200 acre park in Glasgow, Scotland

Linn Park is an 82 ha park in Glasgow, Scotland, surrounded by the suburbs of Cathcart, Muirend, Simshill, and Castlemilk, also bordering Netherlee in East Renfrewshire. It is Glasgow's third largest park, after Pollok Country Park and Dams to Darnley Country Park, although Dams to Darnley is half in East Renfrewshire. Both Linn and Pollok parks have the White Cart Water flowing through them.

==History and features==
The park was acquired by Glasgow Corporation in 1919 and incorporated within the city boundaries in 1938. It was originally part of the lands of Hagtonhill and several others owned by the Maxwell family, who were extensive local landowners based at Pollok House. The park is managed by Glasgow City Council and there is an active Friends of Linn Park group.

The remains of Cathcart Castle are situated at the northern end of the park. The castle was built by the first Lord Cathcart around 1450 and added to the park in 1927. It was demolished in 1980 after lying derelict for a long period.

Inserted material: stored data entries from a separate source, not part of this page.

-- ==== Sys2Proof/WellFormed.lean ====
section
/-!
DEFINITION. Which terms of `Instr` the outside can send: a packet carries its row's opcode, an operand lies in the range that
spec/ gives it. A meaning is total on every term; well-formedness says which terms spell a row.
-/

namespace Sys2Proof

/-- Bytes of Base Address Register 0 (R40). -/
def barSize : Nat := 0x2000000

/-- An aligned offset of Base Address Register 0 (R81). -/
def offsetOk (o : Nat) : Bool := decide (o < barSize ∧ o % 4 = 0)

/-- A PTP header (R325): one of four ports, an 8-bit domain, a 64-bit clock identity, 16-bit numbers. -/
def hdrOk (h : PtpHdr) : Bool :=
  decide (h.port < 4 ∧ h.domain < 256 ∧ h.src < 2 ^ 64 ∧ h.srcPort < 0x10000 ∧ h.seq < 0x10000)

/-- What a start finds: at most one result for each of the 34 clusters, slots 2–255 of the Silo (R189, R446). -/
def bootOk (e : BootEnv) : Bool :=
  decide (e.tests.length ≤ 34) && e.badSlots.all (fun k => decide (2 ≤ k ∧ k < 256))

/-- The opcode of a packet row and the packet it carries (spec/02_command_interface.md R66 and the owning chapters). -/
def Instr.packet : Instr → Option (Nat × Pkt)
  | .identify p => some (0x0001, p)
  | .getMode p => some (0x0002, p)
  | .setMode p => some (0x0003, p)
  | .readState p => some (0x0004, p)
  | .fence p => some (0x0005, p)
  | .echo p => some (0x0006, p)
  | .getCounters p => some (0x0007, p)
  | .setFrame p => some (0x0008, p)
  | .ringConfig p => some (0x0101, p)
  | .ringReset p => some (0x0102, p)
  | .classBudget p => some (0x0103, p)
  | .classQuery p => some (0x0104, p)
  | .modelWriteObjects p => some (0x0201, p)
  | .modelWriteMeas p => some (0x0202, p)
  | .modelCommit p => some (0x0203, p)
  | .modelRead p => some (0x0204, p)
  | .modelDiscard p => some (0x0205, p)
  | .measWriteValues p => some (0x0206, p)
  | .modelSignature p => some (0x0207, p)
  | .planLoad p => some (0x0301, p)
  | .planUnload p => some (0x0302, p)
  | .planQuery p => some (0x0303, p)
  | .planBound p => some (0x0304, p)
  | .planPolicy p => some (0x0305, p)
  | .placeQuery p => some (0x0401, p)
  | .placeRebuild p => some (0x0402, p)
  | .placePredict p => some (0x0403, p)
  | .sheafSubmit p => some (0x0501, p)
  | .sheafCancel p => some (0x0502, p)
  | .sheafQuery p => some (0x0503, p)
  | .lsqSubmit p => some (0x0601, p)
  | .lsqCancel p => some (0x0602, p)
  | .lsqQuery p => some (0x0603, p)
  | .raConfig p => some (0x0701, p)
  | .raInputs p => some (0x0702, p)
  | .raForecast p => some (0x0703, p)
  | .raExtrapolate p => some (0x0704, p)
  | .raSquash p => some (0x0705, p)
  | .raQuery p => some (0x0706, p)
  | .loopWrite p => some (0x0801, p)
  | .loopRetune p => some (0x0802, p)
  | .loopEnable p => some (0x0803, p)
  | .spWrite p => some (0x0804, p)
  | .spMap p => some (0x0805, p)
  | .spPublish p => some (0x0806, p)
  | .traceArm p => some (0x0807, p)
  | .traceRead p => some (0x0808, p)
  | .logicLoad p => some (0x0901, p)
  | .logicWordWrite p => some (0x0902, p)
  | .logicPatch p => some (0x0903, p)
  | .logicVarsWrite p => some (0x0904, p)
  | .logicClear p => some (0x0905, p)
  | .logicAck p => some (0x0906, p)
  | .logicRead p => some (0x0907, p)
  | .adcStart p => some (0x0A01, p)
  | .windowArm p => some (0x0A02, p)
  | .windowDisarm p => some (0x0A03, p)
  | .mtrPreset p => some (0x0B01, p)
  | .mtrHeatTable p => some (0x0B02, p)
  | .mtrSave p => some (0x0B03, p)
  | .mtrEventWait p => some (0x0B04, p)
  | .mtrEventRead p => some (0x0B05, p)
  | .mtrEventDisarm p => some (0x0B06, p)
  | .canFields p => some (0x0C01, p)
  | .canWait p => some (0x0C02, p)
  | .canDisarm p => some (0x0C03, p)
  | .canRecover p => some (0x0C04, p)
  | .timeRead p => some (0x0D01, p)
  | .timeSet p => some (0x0D02, p)
  | .timeAccept p => some (0x0D03, p)
  | .ptpStatus p => some (0x0D04, p)
  | .substWrite p => some (0x0D05, p)
  | .launchQueue p => some (0x0D06, p)
  | .launchCancel p => some (0x0D07, p)
  | .trlQuery p => some (0x0E01, p)
  | .redFailover p => some (0x0E02, p)
  | .redRevertNow p => some (0x0E03, p)
  | .redResync p => some (0x0E04, p)
  | .grnQuery p => some (0x0F01, p)
  | .grnCompact p => some (0x0F02, p)
  | .grnSnapshot p => some (0x0F03, p)
  | .grnModelRestore p => some (0x0F04, p)
  | .grnFwWrite p => some (0x0F05, p)
  | .evrRead p => some (0x0F06, p)
  | .evrClear p => some (0x0F07, p)
  | .evrLog p => some (0x0F08, p)
  | .secGenerate p => some (0x1001, p)
  | .secImport p => some (0x1002, p)
  | .secExport p => some (0x1003, p)
  | .secDelete p => some (0x1004, p)
  | .secDerive p => some (0x1005, p)
  | .secCipher p => some (0x1006, p)
  | .secSign p => some (0x1007, p)
  | .secVerify p => some (0x1008, p)
  | .secAttest p => some (0x1009, p)
  | .secPubkey p => some (0x100A, p)
  | .secRandom p => some (0x100B, p)
  | .pavDraw p => some (0x1101, p)
  | .pavFlip p => some (0x1102, p)
  | .pavStressRead p => some (0x1103, p)
  | .pavStressPreset p => some (0x1104, p)
  | .rtcSet p => some (0x1201, p)
  | .rtcAlarm p => some (0x1202, p)
  | .rtcUnlock p => some (0x1203, p)
  | .rtcTrim p => some (0x1204, p)
  | .hltRefresh p => some (0x1205, p)
  | .hltBatTest p => some (0x1206, p)
  | .sqTailDoorbell _ _ => none
  | .cqHeadWrite _ _ => none
  | .updateStrobe => none
  | .updateStrobeImmediate => none
  | .commitAtStrobe => none
  | .commitNow => none
  | .captureNextPass => none
  | .winBaseWrite _ => none
  | .hostBaseWrite _ => none
  | .rcClearingRead _ => none
  | .latchingRead _ => none
  | .postedWrite _ _ => none
  | .postedWriteLands _ => none
  | .rtcCommitDatetime => none
  | .rtcCommitAlarm => none
  | .rtcCommitCtl => none
  | .rtcUnlockKey => none
  | .canLockBuffer _ _ => none
  | .canReleaseBuffer _ _ => none
  | .canFifoPop _ _ => none
  | .canTxreqWrite _ _ _ => none
  | .canTxabortWrite _ _ _ => none
  | .canBoffRecover _ _ => none
  | .adcStartWrite _ => none
  | .timAlarmArm _ _ => none
  | .gpioOutWrite _ _ => none
  | .registerWrite _ _ => none
  | .irregularRegisterAccess _ _ _ => none
  | .bar2Access _ _ _ _ => none
  | .spiWrite _ _ => none
  | .spiRead _ _ => none
  | .spiStatus => none
  | .spiUnknownInstruction => none
  | .functionLevelReset => none
  | .ringTransferFailure _ _ => none
  | .msixModerationExpiry _ => none
  | .launchTimedCommandStart => none
  | .powerOnReset => none
  | .mainSupplyLoss => none
  | .resetNAssert => none
  | .resetNRelease _ => none
  | .lockstepDivergence _ => none
  | .watchdogExpiry _ => none
  | .pfailNLatch => none
  | .pfailNRelease _ => none
  | .referenceLoss => none
  | .referenceRelock => none
  | .frameBoundary _ _ _ => none
  | .rePlacement => none
  | .shareRerun _ _ => none
  | .reSolveStart _ => none
  | .guardPass _ => none
  | .paceWindowEnd _ => none
  | .avsResponse _ => none
  | .governorRepeat => none
  | .governorLower => none
  | .fabricRunStart _ => none
  | .deadlineReached _ => none
  | .sheafStatusPhase _ => none
  | .lsqStatusPhase _ => none
  | .fabricNop _ => none
  | .loopBegin _ => none
  | .loopTest _ => none
  | .loopEnd _ => none
  | .copy _ => none
  | .fill _ => none
  | .gatherMeas _ => none
  | .publish _ => none
  | .axpy _ => none
  | .dot _ => none
  | .gemv _ => none
  | .gemm _ => none
  | .syrk _ => none
  | .bpotrf _ => none
  | .bldlt _ => none
  | .bgetrf _ => none
  | .bgeqrf _ => none
  | .btrs _ => none
  | .bresid _ => none
  | .bperm _ => none
  | .bqrApply _ => none
  | .potrf _ => none
  | .trs _ => none
  | .jacEval _ => none
  | .jtwj _ => none
  | .blockElim _ => none
  | .blockBack _ => none
  | .lmDampDamp _ => none
  | .lmDampDecide _ => none
  | .boxProject _ => none
  | .extrapolate _ => none
  | .tolCompare _ => none
  | .knownAnswer _ _ _ _ => none
  | .logicScanStart _ => none
  | .logicScanResume _ => none
  | .logicScanOverrun => none
  | .loopSample => none
  | .launchFire => none
  | .setpointRepeatSend => none
  | .pwmPeriodStart _ => none
  | .pulseOutputPulse _ => none
  | .pulseInputEdge _ _ => none
  | .holdNChange _ _ => none
  | .adcTriggerTimer _ => none
  | .adcSequenceRequest => none
  | .adcConversionComplete _ _ _ _ => none
  | .mtrSample _ => none
  | .pseudoCycle _ => none
  | .zeroCrossingLoss _ => none
  | .mtrTempRead _ => none
  | .heatCircuitCompute _ => none
  | .periodicSave => none
  | .meteringPulseDue _ => none
  | .canFrameReceived _ _ _ _ _ _ _ => none
  | .canFrameTransmitted _ _ _ _ _ _ => none
  | .canRecoveryComplete _ => none
  | .canTimingTakeup _ => none
  | .sync _ _ _ _ => none
  | .followUp _ _ _ => none
  | .announce _ _ _ _ _ _ _ _ => none
  | .announceReceiptTimeout _ => none
  | .delayReq _ => none
  | .delayResp _ _ _ => none
  | .pdelayReq _ _ => none
  | .pdelayResp _ _ => none
  | .ptpMessageTransmit _ _ => none
  | .arpRequest _ _ _ => none
  | .telemetryDatagram _ _ _ _ _ => none
  | .ethernetFrameDrop _ _ => none
  | .timeAlarm _ => none
  | .enumInFall _ => none
  | .trellisLinkTrained _ => none
  | .trellisCrcFailure _ _ => none
  | .timeMark _ _ _ => none
  | .healthReportSend => none
  | .healthReport _ _ _ _ => none
  | .healthReportMissed _ => none
  | .leaseLapse => none
  | .forwardedLaunch _ => none
  | .mirrorFastPart _ _ _ _ _ => none
  | .mirrorBulkPart _ => none
  | .mirrorLate _ => none
  | .syncImage _ => none
  | .windowTraffic _ _ _ _ => none
  | .takeover => none
  | .revertRequest => none
  | .handoverRelease => none
  | .handover _ => none
  | .journalAppendCommit => none
  | .appendWaitTimeout => none
  | .checkpointDue => none
  | .checkpointComplete => none
  | .eventRecord => none
  | .remaskPass => none
  | .entropyTestFailure => none
  | .drbgReseed => none
  | .panelFrameStart => none
  | .panelLine => none
  | .stressJournal => none
  | .rtcSecond => none
  | .trimCorrection => none
  | .oscStopDetect => none
  | .interfaceLock _ => none
  | .switchToVbat => none
  | .switchBackToVaon => none
  | .alwaysOnReset => none
  | .unlockReady => none
  | .healthRecord => none
  | .batLoadTestEnd _ _ => none
  | .spiWriteLands => none
  | .canBusIntegration _ => none
  | .ethernetLinkChange _ _ => none
  | .nandBlockRetirement _ => none
  | .recorderStateAppend => none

The park contains a large mansion, Linn House, which was originally built c. 1811 for Rev. James Hall, who a short time later became bankrupt resulting in the house and estate being put up for auction on behalf of the creditors. James Hall's wife, Mary Maxwell, separately owned adjacent land at Bogton which was the subject of a legal action by the creditors against her, which was determined at the Court of Session in January 1814. The mansion and surrounding estate was sold again in 1820, by which time the familiar cast iron "Ha'penny Bridge" (now a Category B listed structure) was in place.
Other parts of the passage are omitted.